AVAILABLE DATA Block Start
/-- TICK_MISSED: no tick request is held at cycle P + WAIT; the frame timer substitutes one, or the module waits on (R21, R303). -/
def missOp (s : State) : State :=
  if !s.ticks || s.frame.held || !s.frame.hold || s.frame.missed then s
  else
    let s := advanceTo (s.period + s.rf .tickwait 0 29 0) s
    let s := fire 0 0 (s.count .tickstat 0 31 16 1)
    let sub := s.rf .tickcfg 0 5 4 = 0 || s.ldr.load.isSome
    { s with frame := { s.frame with missed := true, held := sub, subst := sub }, hub := { s.hub with missedNow := true } }

/-- The ACLK cycles until a lane's PTP clock reaches a time in nanoseconds; none are left for a time that the clock has passed
within the last half of its range (R19, R369; log entry 88). -/
def ptpWait (s : State) (l t : Nat) : Nat :=
  let gap := (t * 2 ^ 32 + 2 ^ 96 - ptpNow s l) % 2 ^ 96
  if 2 ^ 95 ≤ gap then 0 else (gap + ptpRate s l - 1) / ptpRate s l

/-- PTP_COMPARE: the PTP clock of the selected lane reaches FRAME.LTNEXT (R19). -/
def ptpCompare (s : State) : State :=
  let l := s.rf .tickcfg 0 12 8
  if s.rf .tickcfg 0 2 0 ≠ 2 || !(s.etherLane l) then s
  else
    let s := advanceTime (s.frame.time + ptpWait s l (addr64 (s.reg .ltnextLo) (s.reg .ltnextHi))) s
    let n := (addr64 (s.reg .ltnextLo) (s.reg .ltnextHi) + s.rf .ltintv 0 29 0) % 2 ^ 64
    let s := (s.setReg .ltnextLo 0 0 (BitVec.ofNat 32 n)).setReg .ltnextHi 0 0 (BitVec.ofNat 32 (n / 2 ^ 32))
    tickRequest 2 s

/-! ### The SYNC chain (R49 to R52, R349, R350) -/

/-- One bit of a CRC with polynomial 0x07, most significant bit first. -/
def crc8Bit (c : Nat) : Nat := if 128 ≤ c then (2 * c % 256) ^^^ 0x07 else 2 * c

/-- The CRC-8 of an EPOCH symbol (R349). -/
def crc8 (l : List Byte) : Nat := l.foldl (fun c b => (List.range 8).foldl (fun a _ => crc8Bit a) (c ^^^ b.toNat)) 0

/-- The characters of an EPOCH symbol (R349). -/
def epochChars (e : BitVec 48) (crc : Byte) : List Byte := [0xFB] ++ leBytes 6 e.toNat ++ [crc]

/-- Repeat a symbol onto SYNC_OUT, on a follower whose output is enabled (R50). -/
def repeatSymbol (l : List Byte) (s : State) : State :=
  if bit (s.reg .synccfg) 8 && s.rf .synccfg 0 3 0 ≠ 0 then s.emit (.sync l) else s

/-- Send a symbol of the head (R50). -/
def headSymbol (l : List Byte) (s : State) : State :=
  if bit (s.reg .synccfg) 8 && s.rf .synccfg 0 3 0 = 0 then s.emit (.sync l) else s

/-- How long a module delays its own tick for the followers of its chain, in ACLK cycles (R50). -/
def chainDelay (s : State) : Nat := 40 * (s.rf .synccfg 0 7 4 - s.rf .synccfg 0 3 0)

/-- How long after a symbol has reached SYNC_IN it is repeated, in ACLK cycles (R350). -/
def repeatDelay (s : State) : Nat := 40 - s.rf .syncphy 0 4 0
AVAILABLE DATA Block End
TASK GOAL:
Everything from the first line above through the line that contains "characters of an EPOCH symbol (R349). -/" should be duplicated exactly, please, and nothing beyond it.

ANSWER BOX:
/-- TICK_MISSED: no tick request is held at cycle P + WAIT; the frame timer substitutes one, or the module waits on (R21, R303). -/
def missOp (s : State) : State :=
  if !s.ticks || s.frame.held || !s.frame.hold || s.frame.missed then s
  else
    let s := advanceTo (s.period + s.rf .tickwait 0 29 0) s
    let s := fire 0 0 (s.count .tickstat 0 31 16 1)
    let sub := s.rf .tickcfg 0 5 4 = 0 || s.ldr.load.isSome
    { s with frame := { s.frame with missed := true, held := sub, subst := sub }, hub := { s.hub with missedNow := true } }

/-- The ACLK cycles until a lane's PTP clock reaches a time in nanoseconds; none are left for a time that the clock has passed
within the last half of its range (R19, R369; log entry 88). -/
def ptpWait (s : State) (l t : Nat) : Nat :=
  let gap := (t * 2 ^ 32 + 2 ^ 96 - ptpNow s l) % 2 ^ 96
  if 2 ^ 95 ≤ gap then 0 else (gap + ptpRate s l - 1) / ptpRate s l

/-- PTP_COMPARE: the PTP clock of the selected lane reaches FRAME.LTNEXT (R19). -/
def ptpCompare (s : State) : State :=
  let l := s.rf .tickcfg 0 12 8
  if s.rf .tickcfg 0 2 0 ≠ 2 || !(s.etherLane l) then s
  else
    let s := advanceTime (s.frame.time + ptpWait s l (addr64 (s.reg .ltnextLo) (s.reg .ltnextHi))) s
    let n := (addr64 (s.reg .ltnextLo) (s.reg .ltnextHi) + s.rf .ltintv 0 29 0) % 2 ^ 64
    let s := (s.setReg .ltnextLo 0 0 (BitVec.ofNat 32 n)).setReg .ltnextHi 0 0 (BitVec.ofNat 32 (n / 2 ^ 32))
    tickRequest 2 s

/-! ### The SYNC chain (R49 to R52, R349, R350) -/

/-- One bit of a CRC with polynomial 0x07, most significant bit first. -/
def crc8Bit (c : Nat) : Nat := if 128 ≤ c then (2 * c % 256) ^^^ 0x07 else 2 * c

/-- The CRC-8 of an EPOCH symbol (R349). -/
def crc8 (l : List Byte) : Nat := l.foldl (fun c b => (List.range 8).foldl (fun a _ => crc8Bit a) (c ^^^ b.toNat)) 0

/-- The characters of an EPOCH symbol (R349). -/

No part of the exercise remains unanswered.